No contexto estudado, a preocupação com a eficácia do sistema de
comunicação entre a aldeia e o serviço de saúde mostrou fazer mais sentido do que a
entrega do kit para fins de melhorar o suporte ao parto domiciliar.
Embora o uso dos objetos não corresponda ao esperado pelos idealizadores dos
cursos, tampouco encontrem um lugar claro no cenário do parto, o kit e o curso foram
valorizados nos discursos das mulheres e termos como “gostei”, “aprendi muito” e
“muito bom” foram frequentes.
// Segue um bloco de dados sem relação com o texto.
-- ==== Sys2Proof/Machine/Halt.lean ====
section
/-! DEFINITION. HLT, family 0xFF (45_halt.md R125). -/

namespace Sys2Proof.Machine

/-- HLT: RUNNING cleared; the other flags, and PC past the HLT, stay (R125). -/
def execHlt (var g : Byte) (s : State) : Host.Outcome State Fault Refusal :=
  finish (.hlt var g) s (.ok { s with flags := { s.flags with running := false } })

end Sys2Proof.Machine
end

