/-! ### The step -/

/-- R68, R69 and R73: where the header and the trailing field at the program counter are in bounds and decode to an instruction,
the step is that instruction executed with PC past it. -/
def Obligations.StepRunsDecodedInstruction : Prop :=
  ∀ (s : State) (hdr t : List Byte) (i : Instr), s.flags.running = true →
    s.fetchBytes (s.localEA s.pc) 3 = .ok hdr → s.fetchBytes (s.localEA (s.pc + 3)) t.length = .ok t →
    decode s.params.idivEnabled (hdr ++ t) = .ok (i, []) →
    step s = exec i (s.setPc (s.pc + BitVec.ofNat 64 (encode i).length))

/-- R67: a halted core's steps, however many, change nothing, report nothing and call no trace hook. -/
def Obligations.HaltedIsTerminal : Prop :=
  ∀ (s : State) (k : Nat), s.flags.running = false → core.run k s = .next s ∧ s.traceHook = none

/-- R72 and R131 for the faults of the fetch, in their order: a header out of bounds consumes 3 bytes; an unknown family or
variant consumes 3; a trailing field out of bounds consumes `3 + l`. -/
def Obligations.FetchFaults : Prop :=
  ∀ s : State, s.flags.running = true →
    if ¬ s.inBounds (s.localEA s.pc) 3 then
      step s = .next (fetchFaulted s 3 (.memory (s.localEA s.pc)) none)
    else match fetchedLength s with
      | none => step s = .next (fetchFaulted s 3 .unknownEncoding (some (fetchedByte s 0, fetchedByte s 1)))
      | some l => l ≠ 0 → ¬ s.inBounds (s.localEA (s.pc + 3)) l →
          step s = .next (fetchFaulted s (3 + l) (.memory (s.localEA (s.pc + 3))) (some (fetchedByte s 0, fetchedByte s 1)))

/-- R71 with R72: a step that reports a fault leaves every register, comparison flag and byte of memory as at its start, but for
`pc`, which is past the bytes consumed; RUNNING is cleared exactly where `FAULT_HALTS`; the report holds the PC the step
started at, and the family and variant bytes where the header was fetched. -/
def Obligations.FaultingStepUndoesEverything : Prop :=
  ∀ s t : State, s.regsSound = true → step s = .next t → t.reports ≠ s.reports →
    t = { s.setPc (s.pc + BitVec.ofNat 64 (consumedBytes s)) with
          flags := { s.flags with running := !s.params.faultHalts }, reports := t.reports } ∧
    ∃ r, t.reports = r :: s.reports ∧ r.startPc = s.pc ∧
      r.header = if s.inBounds (s.localEA s.pc) 3 then some (fetchedByte s 0, fetchedByte s 1) else none

/-- R71, R74 and R128: every step, from every state, answers a next state. -/
def Obligations.StepAlwaysAnswersNext : Prop := ∀ s : State, ∃ t, step s = .next t

/-- R131 and R6: a step reports at most one fault and erases none, and no step changes a parameter. -/
def Obligations.StepReportsAtMostOneFault : Prop :=
  ∀ s t : State, step s = .next t → t.params = s.params ∧ (t.reports = s.reports ∨ ∃ r, t.reports = r :: s.reports)

/-- R126: an instruction in execution reports an IllegalInstructionFault exactly where a used register id is invalid or its
register operands differ in width. -/
def Obligations.IllegalInstructionExactly : Prop :=
  ∀ (i : Instr) (s t : State), exec i s = .next t →
    ((∃ r, t.reports = r :: s.reports ∧ r.fault.code = 1) ↔ ¬ (i.idsValid s.params.nreg = true ∧ i.widthsAgree = true))

/-- R23: in execution only family 0x01 writes a comparison flag, and only HLT, or a fault where `FAULT_HALTS`, clears RUNNING;
nothing sets it. -/
def Obligations.FlagWriters : Prop :=
  ∀ (i : Instr) (s t : State), exec i s = .next t →
    (i.fam ≠ 0x01 ∨ t.reports ≠ s.reports →
      t.flags.equals = s.flags.equals ∧ t.flags.less = s.flags.less ∧ t.flags.more = s.flags.more) ∧
    (t.flags.running = true → s.flags.running = true) ∧
    (s.flags.running = true → t.flags.running = false →
      i.fam = 0xFF ∨ (s.params.faultHalts = true ∧ t.reports ≠ s.reports))

/-- R30: the fault reports are outputs: steps from states that differ in them at most lead to states that differ in them at
most. -/
def Obligations.ReportsInfluenceNothing : Prop :=
  ∀ s t s' t' : State, s.SameArch t → step s = .next s' → step t = .next t' → s'.SameArch t'

/-- Every step keeps the invariant: a Register File of `NREG` registers (R8), memory in canonical form and inside the
Memory Image (R26, R35), and at most one comparison flag set (R24). -/
def Obligations.StepKeepsInvariant : Prop := ∀ s t : State, s.Inv → step s = .next t → t.Inv

/-- The machine at reset has the invariant. -/
def Obligations.ResetHasInvariant : Prop := State.reset.Inv

/-- A run is free of faults exactly where its parts are: no later step hides a fault (R76, R130). -/
def Obligations.FaultFreeRunsSplit : Prop :=
  ∀ (j k : Nat) (s : State),
    FaultFreeRun (j + k) s ↔ FaultFreeRun j s ∧ ∀ t, core.run j s = .next t → FaultFreeRun k t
Ao final foram unânimes em considerar a experiência
positiva, mesmo diante de alguns desabafos pontuados (M1, M2, M3, M6, M7, M10),
como o incômodo por ficar sentada longos períodos, por considerar ter sido tratada
como kraré, por ter ficado longe da aldeia, por voltar sem presentes para os familiares.
Uma das formas de se analisar a questão é identificando-a com a noção de
poder simbólico e de violência simbólica trazida por Pierre Bourdieu23,24. O autor
descreve as relações de poder a partir de um espaço social, balizado por estruturas de
diferenças, gerados pela distribuição de poder e de tipos de capital (econômico, social,
cultural, simbólico, político e cultural étnico) nesse universo social. Assim, a violência
simbólica é um tipo de violência “que se exerce com a cumplicidade tácita dos que a
sofrem e também, com freqüência, dos que a exercem, na medida em que uns e outros
são inconscientes de exercê-la ou de sofrê-la”24 (p.22). Deste modo, a violência
simbólica não é percebida como tal; a condição de subalterno e dominante tende a
considerar a intervenção não como uma imposição, mas como algo natural, suprindo
uma lacuna ou deficiência quanto às representações ou ideias dominantes. Seriam
75

modos imperceptíveis e eufemizados de dominação que dificultam ou impedem seu


reconhecimento.
É possível perceber que, no universo estudado, vários elementos dão forma aos
conceitos de Bourdieu23,24: o discurso em melhorar as condições do parto domiciliar - e
para isso se oferta conhecimentos e objetos da lógica dominante; o discurso das
mulheres reafirmando a experiência positiva, mas ao mesmo tempo, subvertendo os
objetos como uma forma de resistência; as implicações e conflitos da criação de uma
nova categoria profissional, antes inexistente naquele contexto.
Mesmo que se tome como ponto de partida a legítima preocupação com a
melhoria dos indicadores perinatais, o foco no saber/fazer da parteira é ainda uma
expressão do etnocentrismo, de modo geral, presente nas políticas públicas
direcionadas às minorias étnicas e que, no caso em análise, fragiliza a discussão de
estratégias mais eficazes para o alcance dos objetivos.
Uma experiência da Secretaria de Saúde do Estado de São Paulo, no início dos
anos 2000, propôs resgatar a medicina tradicional através de um projeto que levou a
publicação da Resolução SS07 de 19/01/2004 revogada pela SS72 de 15/07/2008 25
que resguardam algumas tradições, propondo tratamento diferenciado às mulheres
indígenas em hospitais que sejam referência a esse público. No desenvolvimento desse
projeto é citada a entrega do “kit da parteira indígena”, elaborado pelas próprias
mulheres6,26. De acordo com Thomaz26 (p.53)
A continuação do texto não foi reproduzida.